New Trump budget abolishes USDA catfish inspection program
Monday, June 5,2017AsemconnectVietnam - The US National Fisheries Institute has announced that President Trump’s proposed federal budget rolled out May 24 would transfer the catfish inspection program from the USDA back to the FDA.
According to the budget proposal, reverting to the prior catfish inspectionprogram implemented by the FDA would save an estimated US$2.5 million per annum by eliminating unnecessary and duplicative costs.
“This is just more evidence that anyone looking to cut waste and benefit American Taxpayers, by getting rid of duplicative bloat, recognizes how much of a boondoggle this program has always been.” said Gavin Gibbons of the NFI.
Congress took inspection authority for catfish away from the FDA and gave it to the USDA through provisions in the 2008 and 2014 farm bills.
The shift was viewed as a boon for domestic catfish farmers who have been struggling for years to compete with growing imports from countries like Vietnam, China and Thailand.
Proponents of the switch said the USDA would do a more thorough job of inspecting imports and holding foreign producers to the same identical standards as their US counterparts.
But opponents like Sen. John McCain, Republican-Ariz., have sharply criticized the transfer saying the billions of dollars it cost to move catfish inspection to USDA was an unnecessary burden on taxpayers because FDA could do the job adequately.
McCain led a successful effort to pass a measure in the Senate last year to move inspection back to FDA. The US House of Representatives failed to vote on the measure, despite lawmakers’ claims that they have enough votes to approve it.
One of the core criticisms from McCain and others was the potential for ‘duplicative’ inspections that were likely to occur in facilities that processed both catfish and other seafood that still needed to be inspected by FDA officials.
“Catfish is an extremely low-risk food product,” said Pennsylvania Republican Joseph Pitts, chair of the Health Subcommittee, in his opening remarks at a hearing titled Waste and Duplication in the USDA Catfish Inspection Program.
“Explicitly creating a program exclusively for catfish is unnecessary and directs resources away from high-risk foods to focus on a food that is one of the safest.”
Rep. Gregg Harper, a Republican from the catfish-producing state of Mississippi, however is one of the few government officials that defends of the USDA catfish inspection program.
He contends that the USDA Food Safety and Inspection Service has been successfully blocking hundreds of metric tons of foreign catfish contaminated with illegal antibiotics and other drugs.
Since FSIS began inspecting imported catfish on April 15, 2016 about 156 metric tons of foreign catfish has either been rejected at the border or removed from commerce in the US, according to industry and government officials.
“Overwhelming evidence suggests that imported catfish … represent a significant food safety threat to the American people,” Harper said during the hearing. “Unfortunately, the FDA inspection system was inadequate and it conducted inspections on a mere 0.2% of catfish species.”

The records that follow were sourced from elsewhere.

-- ==== Sys2Proof/Machine/Ptp.lean ====
section
/-! DEFINITION. PTP frames (R449 to R452, R592) and SyncE (R453). -/
namespace Sys2Proof.Machine
open Sys2Proof

/-! ### Frames -/

/-- n bytes of a frame from an offset, most significant first. -/
def beAt (f : List Byte) (o n : Nat) : Nat := beNum ((f.drop o).take n)

/-- Bytes of a number, most significant first. -/
def beOut (n v : Nat) : List Byte := (List.range n).map fun i => BitVec.ofNat 8 (v / 256 ^ (n - 1 - i))

/-- Replace n bytes of a frame from an offset. -/
def bePut (f : List Byte) (o n v : Nat) : List Byte := f.take o ++ beOut n v ++ f.drop (o + n)

/-- The encapsulation of a PTP frame: 0 Ethernet, 4 or 6 UDP; where its IP header and its message begin. -/
structure Encap where
  kind : Nat
  ip : Nat
  msg : Nat

/-- Recognise a frame's encapsulation (R449), with none or one tag. -/
def encap (f : List Byte) : Option Encap :=
  let base := if beAt f 12 2 = 0x8100 then 18 else 14
  let ty := beAt f (base - 2) 2
  let dst := beAt f 0 6
  let ptpPort (o : Nat) : Bool := beAt f (o + 2) 2 == 319 || beAt f (o + 2) 2 == 320
  if ty = 0x88F7 then
    if dst = 0x011B19000000 ∨ dst = 0x0180C200000E then some ⟨0, base, base⟩ else none
  else if ty = 0x0800 then
    let u := base + 4 * (beAt f base 1 % 16)
    if beAt f (base + 9) 1 = 17 ∧ ptpPort u then some ⟨4, base, u + 8⟩ else none
  else if ty = 0x86DD then
    if beAt f (base + 6) 1 = 17 ∧ ptpPort (base + 40) then some ⟨6, base, base + 48⟩ else none
  else none

/-- A port recognises an encapsulation (R449, R464). -/
def State.ptpOn (s : State) (p : Nat) (e : Encap) : Bool :=
  let r := Reg.TB_PTP_CFG p
  s.gf r Fld.TB_PTP_CFG_EN == 1 &&
    (if e.kind = 0 then s.gf r Fld.TB_PTP_CFG_L2 else if e.kind = 4 then s.gf r Fld.TB_PTP_CFG_UDP4
     else s.gf r Fld.TB_PTP_CFG_UDP6) == 1

/-- messageType of a message. -/
def ptpType (f : List Byte) (e : Encap) : Nat := beAt f e.msg 1 % 16

/-- Add to correctionField, in 2⁻¹⁶ ns. -/
def addCorr (f : List Byte) (e : Encap) (d : Int) : List Byte :=
  bePut f (e.msg + 8) 8 (((beAt f (e.msg + 8) 8 : Nat) + d) % 2 ^ 64).toNat

/-- One's-complement sum of 16-bit words. -/
def onesSum (f : List Byte) (o n : Nat) : Nat :=
  (List.range ((n + 1) / 2)).foldl (fun a i =>
    let v := a + (if 2 * i + 1 < n then beAt f (o + 2 * i) 2 else 256 * beAt f (o + 2 * i) 1)
    v % 65536 + v / 65536) 0

/-- The UDP checksum of a modified frame (R450): 0 over IPv4, computed again over IPv6. -/
def fixSum (f : List Byte) (e : Encap) : List Byte :=
  if e.kind = 0 then f
  else if e.kind = 4 then bePut f (e.msg - 2) 2 0
  else
    let len := beAt f (e.msg - 4) 2
    let f := bePut f (e.msg - 2) 2 0
    let v := onesSum f (e.ip + 8) 32 + len + 17 + onesSum f (e.msg - 8) len
    let v := v % 65536 + v / 65536
    let v := v % 65536 + v / 65536
    let c := 65535 - v
    bePut f (e.msg - 2) 2 (if c = 0 then 65535 else c)

/-! ### The rings of a port (R592) -/

/-- The function a port's rings belong to: 0 PF, 1 + l VF l. -/
def State.ptpFn (s : State) (p : Nat) : Nat :=
  match s.portHolder p with
  | some l => if s.conf l then 0 else 1 + l
  | none => 0

/-- Entries of a port's receive and transmit rings. -/
def State.prxLen (s : State) (p : Nat) : Nat := ringLen (s.gf (Reg.HIF_PTP_CFG p) Fld.HIF_PTP_CFG_RX_LOG2)
def State.ptxLen (s : State) (p : Nat) : Nat := ringLen (s.gf (Reg.HIF_PTP_CFG p) Fld.HIF_PTP_CFG_TX_LOG2)

/-- Deliver a frame behind its header into a port's receive ring (R449, R592); the header is one number. -/
def State.ptpDeliver (s : State) (p head : Nat) (f : List Byte) : State :=
  if s.gf (Reg.HIF_PTP_CFG p) Fld.HIF_PTP_CFG_EN = 0 then s
  else
    let r := Reg.HIF_PRX_PTR p
    let n := s.prxLen p
    let tail := s.gf r Fld.HIF_PRX_PTR_TAIL
    let hd := s.gf r Fld.HIF_PRX_PTR_HEAD
    if n ≤ hd ∨ (tail + 1) % n = hd ∨ 2032 < f.length then s.setFlag Reg.HIF_FLAG 5 (s.portHolder p)
    else
      let a := s.hostBase (Reg.HIF_PRX_BASE_LO p) (Reg.HIF_PRX_BASE_HI p) + 2048 * tail
      let s := s.hwrLE a 16 head
      let s := f.zipIdx.foldl (fun s (b, i) => s.hwrLE (a + 16 + i) 1 b.toNat) s
      let s := s.sf r Fld.HIF_PRX_PTR_TAIL ((tail + 1) % n)
      s.msg (s.ptpFn p) (if s.ptpFn p = 0 then 0 else 1)

/-- The 16-byte receive header (R449). -/
def rxHead (len port : Nat) (event : Bool) (t : Nat) : Nat :=
  len + 2 ^ 16 * port + 2 ^ 24 * (if event then 1 else 0) + 2 ^ 32 * (tSec t / 2 ^ 32) + 2 ^ 48 * (tSec t % 2 ^ 32) +
    2 ^ 80 * tNs t + 2 ^ 112 * tFrac t

/-- A stamp of a port (R449, R450, R452): its time base plus a correction in 1/16 ns, with an error of at most 4 ns. -/
def State.portStamp (s : State) (p adj draw : Nat) : Nat :=
  let now := s.now (s.gf (Reg.TB_PTP_CFG p) Fld.TB_PTP_CFG_TB)
  stamp (((now : Int) + sext 16 adj * 2 ^ 28) % tbWrap).toNat draw 4

/-- A frame joins a port's transmit queue (R451). -/
def State.ptpJoin (s : State) (f : List Byte) (b : Nat) : State :=
  let q := tget (fun _ => []) s.ptpQ b
  if 16 ≤ q.length then s.setFlag Reg.TB_FLAG 12 (s.portHolder b)
  else { s with ptpQ := tput (fun _ => []) s.ptpQ b (q ++ [(s.cycle, f)]) }

/-- PTP_RX (R449, R451): a port receives a frame that is no eCPRI frame. -/
def execPtpRx (p : Fin 12) (frame : List Byte) (s : State) : Host.Outcome State Fault Refusal :=
  let p := p.val
  match encap frame with
  | none => .next (s.setFlag Reg.FH_FLAG 4 (s.portHolder p))
  | some e =>
    if !s.ptpOn p e then .next (s.setFlag Reg.FH_FLAG 4 (s.portHolder p))
    else
      let (d, s) := s.draw
      let s := s.event 0xA 0x3000 (s.portHolder p)
      let event := decide (ptpType frame e ≤ 3)
      let t := s.portStamp p (s.gf (Reg.TB_PTP_RX_ADJ p) Fld.TB_PTP_RX_ADJ_ADJ) d
      let fwd := (List.range 12).filter fun b => b != p && (s.gf (Reg.TB_PTP_CFG p) Fld.TB_PTP_CFG_FWD).testBit b
      let copy := s.gf (Reg.TB_PTP_CFG p) Fld.TB_PTP_CFG_COPY == 1
      let s := if fwd.isEmpty || copy then s.ptpDeliver p (rxHead frame.length p event t) frame else s
      .next (fwd.foldl (fun s b => s.ptpJoin frame b) s)

/-- Hand a frame to a port's transmitter. -/
def State.ptpSend (s : State) (p : Nat) (f : List Byte) : State :=
  { s.event 0xA 0x3001 (s.portHolder p) with fhTx := s.fhTx ++ [⟨p, 2, 0, 0, 0, 0, 0, f⟩] }

/-- A forwarded frame leaves (R451): event messages carry their residence time, measured at the nominal increment with
an error of at most 6 ns. -/
def State.ptpForward (s : State) (p at_ draw : Nat) (f : List Byte) : State :=
  match encap f with
  | none => s.ptpSend p f
  | some e =>
    if ptpType f e ≤ 3 then
      let res : Int := (((s.cycle - at_) * incrNominal : Nat) : Int) + (draw % (12 * nsU + 1) : Nat) - (6 * nsU : Nat)
      s.ptpSend p (fixSum (addCorr f e (res / 2 ^ 16)) e)
    else s.ptpSend p f

/-- originTimestamp of a message in 2⁻³² ns. -/
def originOf (f : List Byte) (e : Encap) : Nat := beAt f (e.msg + 34) 6 * secU + beAt f (e.msg + 40) 4 * nsU

/-- A frame of the transmit ring with its MODE and egress time (R450): none when it is discarded. -/
def txFrame (mode t : Nat) (f : List Byte) : Option (List Byte) :=
  if mode = 0 then some f
  else if 3 ≤ mode then none
  else match encap f with
    | none => none
    | some e =>
      if 1 < ptpType f e then none
      else if mode = 1 then
        let g := bePut (bePut f (e.msg + 34) 6 (tSec t)) (e.msg + 40) 4 (tNs t)
        some (fixSum (addCorr g e (tFrac t)) e)
      else
        let d : Int := (t : Int) - originOf f e
        if secU < d.natAbs then none else some (fixSum (addCorr f e (d / 2 ^ 16)) e)

/-- Take the next entry of a port's transmit ring (R450, R592). -/
def State.ptpTake (s : State) (p draw : Nat) : State :=
  let r := Reg.HIF_PTX_PTR p
  let n := s.ptxLen p
  let head := s.gf r Fld.HIF_PTX_PTR_HEAD
  if s.gf (Reg.HIF_PTP_CFG p) Fld.HIF_PTP_CFG_EN = 0 ∨ head = s.gf r Fld.HIF_PTX_PTR_TAIL then s
  else
    let a := s.hostBase (Reg.HIF_PTX_BASE_LO p) (Reg.HIF_PTX_BASE_HI p) + 2048 * head
    let s := s.sf r Fld.HIF_PTX_PTR_HEAD ((head + 1) % n)
    let len := s.hrdLE a 2
    if len < 60 ∨ 2032 < len then s.setFlag Reg.HIF_FLAG 0 (s.portHolder p)
    else
      let f := (List.range len).map fun i => s.hb (a + 16 + i)
      match txFrame (s.hrdLE (a + 3) 1) (s.portStamp p (s.gf (Reg.TB_PTP_TX_ADJ p) Fld.TB_PTP_TX_ADJ_ADJ) draw) f with
      | some g => s.ptpSend p g
      | none => s.setFlag Reg.TB_FLAG 12 (s.portHolder p)

/-- PTP_TX (R450, R451): the next frame of a port leaves, forwarded ones first. -/
def execPtpTx (p : Fin 12) (s : State) : Host.Outcome State Fault Refusal :=
  let (d, s) := s.draw
  match tget (fun _ => []) s.ptpQ p.val with
  | (at_, f) :: t => .next ({ s with ptpQ := tput (fun _ => []) s.ptpQ p.val t }.ptpForward p.val at_ d f)
  | [] => .next (s.ptpTake p.val d)

/-! ### SyncE (R453) -/

/-- SyncE outputs that follow a port. -/
def State.synceOf (s : State) (p : Nat) : List Nat :=
  (List.range 2).filter fun k => s.gf (Reg.TB_SYNCE k) Fld.TB_SYNCE_EN == 1 && s.gf (Reg.TB_SYNCE k) Fld.TB_SYNCE_PORT == p

/-- BLOCK_LOCK_LOSS (R299, R453). -/
def execBlockLockLoss (p : Fin 12) (s : State) : Host.Outcome State Fault Refusal :=
  let p := p.val
  let s := { s with unlocked := s.unlocked.filter (· != p) ++ [p] }.setFlag Reg.FH_FLAG 0 (s.portHolder p)
  let ks := s.synceOf p
  let s := ks.foldl (fun s k => s.sf (Reg.TB_SYNCE k) Fld.TB_SYNCE_SQUELCHED 1) s
  .next (s.setFlagIf (!ks.isEmpty) Reg.TB_FLAG 13 (s.portHolder p))

/-- BLOCK_LOCK_RETURN (R453). -/
def execBlockLockReturn (p : Fin 12) (s : State) : Host.Outcome State Fault Refusal :=
  let p := p.val
  let s := { s with unlocked := s.unlocked.filter (· != p) }
  .next ((s.synceOf p).foldl (fun s k => s.sf (Reg.TB_SYNCE k) Fld.TB_SYNCE_SQUELCHED 0) s)

end Sys2Proof.Machine
end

Notably, the waste of US taxpayer dollars for the new USDA inspections has been also a problem pointed out in several reports issued by the US Government Accountability Office and it was discussed on many occasions by Steve Morris, a GAO director.
William Jones, FDA deputy director for the Office of Food Safety has also noted numerous times that the catfish inspection was not given to USDA because of any deficiency at FDA.
He highlighted the agency’s targeted approach to inspecting imports, which dedicates more resources to product that comes from the riskiest sources, adding that catfish does not warrant the added scrutiny by the USDA.
The new catfish inspection regime implemented by the USDA will come into full force in Vietnam September 1, 2017.
Exports of catfish from Vietnam to the US are expected to stop at that time— at least until the Vietnam government satisfies that the inspection system in place in the country is substantially the equivalent of that in the US.